Previous studies have shown that poor cognition and low body mass index were associated with increased mortality. But few studies have investigated the association between cognition and mortality across the entire cognitive spectrum while adjusting for BMI. The objective of this study is to examine the associations between cognitive function, BMI and 7-year mortality in a rural elderly Chinese cohort.

Methods

A prospective cohort of 2,000 Chinese age 65 and over from four rural counties in China were followed for 7-years. Cognitive function, BMI and other covariate information were obtained at baseline.
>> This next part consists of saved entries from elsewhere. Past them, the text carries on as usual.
/-! ## The module -/

/-- What a block has raised inside a command and the unit it is for has not yet taken as an event of its own. -/
inductive Raised where
  /-- An attention event for the attention unit (R98). -/
  | attention (e : AttentionEvent)
  /-- The announcement of an attention event for the capture unit (R104). -/
  | announce (cause : Cause) (object : Byte)
  /-- A capture notice (R131). -/
  | notice (n : Notice)
  /-- The warm restart the agent has ordered (R169). -/
  | restart
  /-- An offer of a forwarded copy, a SUB frame or a cached response to a queue of a port (R83, R84). -/
  | offer (p : Port) (e : QueueEntry)
  /-- The agent's take of the request at the head of its queue (R156). -/
  | take
  /-- The arrival of a request of REPORT_ADDR, told to the STALLED reporter (R121). -/
  | stallExit (requester : Address)
  deriving DecidableEq, Repr

/-- The whole state of the module. -/
structure State where
  /-- The commands that wait, the oldest first. -/
  pending : List Instr
  clock : Moment
  /-- The RESET input (R8). -/
  resetAsserted : Bool
  /-- The number read from the ADDRESS switch at the cold reset; 127 is unaddressed operation (R8). -/
  station : Address
  /-- The ALERT output (R107). -/
  alert : Bool
  ports : Ports
  routes : Vector Target 127
  flows : Vector (Option Flow) 64
  sweep : Option Sweep
  attention : Attention
  reporter : Reporter
  capture : Capture
  sense : Vector Sense 4
  agent : Agent
  /-- Empty between commands. -/
  raised : List Raised
  /-- How many free choices of order have been made (log 3). -/
  choices : Nat
  deriving DecidableEq, Repr

/-- The spec gives no step that stops the module, so there is no fault. -/
inductive Fault
  deriving DecidableEq, Repr

/-- The refusals. -/
inductive Refusal where
  /-- Raised by `exec` for a command that has no meaning yet; safe. No command raises it. -/
  | notModelled (mnemonic : String)
  deriving DecidableEq, Repr

/-! ## Cold-reset values -/

/-- R8, R33, R97. -/
def PortState.reset : PortState where
  line := .offline
  qualification := none
  receiving := false
  admin := .enabled
  transmitted := 0
  aborted := 0
  fragments := 0
  full := 0
  blocked := 0
  offline := 0
  verdicts := .replicate 15 0
  urgent := []
  normal := []
  transmitter := .idle

/-- Every cause is unmasked and has its default rank (R99), in the order of `Cause`. -/
def Attention.defaultCauses : Vector CauseSetting 17 :=
  #v[⟨false, 2⟩, ⟨false, 0⟩, ⟨false, 4⟩, ⟨false, 3⟩, ⟨false, 5⟩, ⟨false, 3⟩, ⟨false, 3⟩,
     ⟨false, 1⟩, ⟨false, 5⟩, ⟨false, 4⟩, ⟨false, 2⟩,
     ⟨false, 6⟩,
     ⟨false, 3⟩, ⟨false, 3⟩,
     ⟨false, 5⟩, ⟨false, 6⟩,
     ⟨false, 0⟩]

/-- R115. -/
def Attention.reset : Attention where
  records := []
  lost := 0
  nextId := 1
  causes := Attention.defaultCauses

/-- R129. -/
def Reporter.reset : Reporter where
  state := .idle
  tag := 0
  outstanding := []
  retries := 0
  timer := none

/-- R154; the level at the terminal and the level before the first sample are low: DESIGN CHOICE, unsafe, log 7. -/
def Sense.reset : Sense where
  terminal := .low
  level := .low
  debounced := .deasserted
  qualification := none
  polarity := .activeHigh
  debounce := 0
  edges := .noEdge
  nextSample := 0
  settled := false

/-- The defaults of R164. -/
def Params.reset : Params where
  unmatchedPolicy := .forward
  mgmtPorts := 0b001
  reportAddr := none
  reportInterval := 5
  reportRetries := 5
  leaseTime := 200
  alertRank := 1
  genHop := 15

/-- R171. -/
def Agent.reset : Agent where
  queue := []
  service := .idle
  sweepPending := none
  holder := none
  lease := none
  cache := []
  params := Params.reset

/-- The module right after a cold reset (R8, R33, R55, R97, R115, R129, R147, R154, R171). The switch stands at 0:
DESIGN CHOICE, unsafe, log 6. -/
def State.reset : State where
  pending := []
  clock := ⟨0, 0⟩
  resetAsserted := false
  station := 0
  alert := false
  ports := ⟨.reset, .reset, .reset⟩
  routes := .replicate 127 .default
  flows := .replicate 64 none
  sweep := none
  attention := .reset
  reporter := .reset
  capture := ⟨.replicate 8 none, []⟩
  sense := .replicate 4 .reset
  agent := .reset
  raised := []
  choices := 0

end Sys2Proof.Machine
end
Cox’s proportional hazard models were used to determine the effects of cognitive function and BMI on mortality risk.

Results

Of participants enrolled, 473 (23.7%) died during follow-up. Both lower cognitive function (HR = 1.48, p = 0.0049) and lower BMI (HR = 1.6, p < 0.0001) were independently associated with increased mortality risk compared to individuals with average cognitive function and normal weight. Higher cognitive function was associated with lower mortality risk (HR = 0.69, p = 0.0312). We found no significant difference in mortality risk between overweight/obese participants and those with normal weight.

Conclusions

Cognitive function and BMI were independent predictors of mortality risk. Intervention strategies for increasing cognitive function and maintaining adequate BMI may be important in reducing morality risk in the elderly population.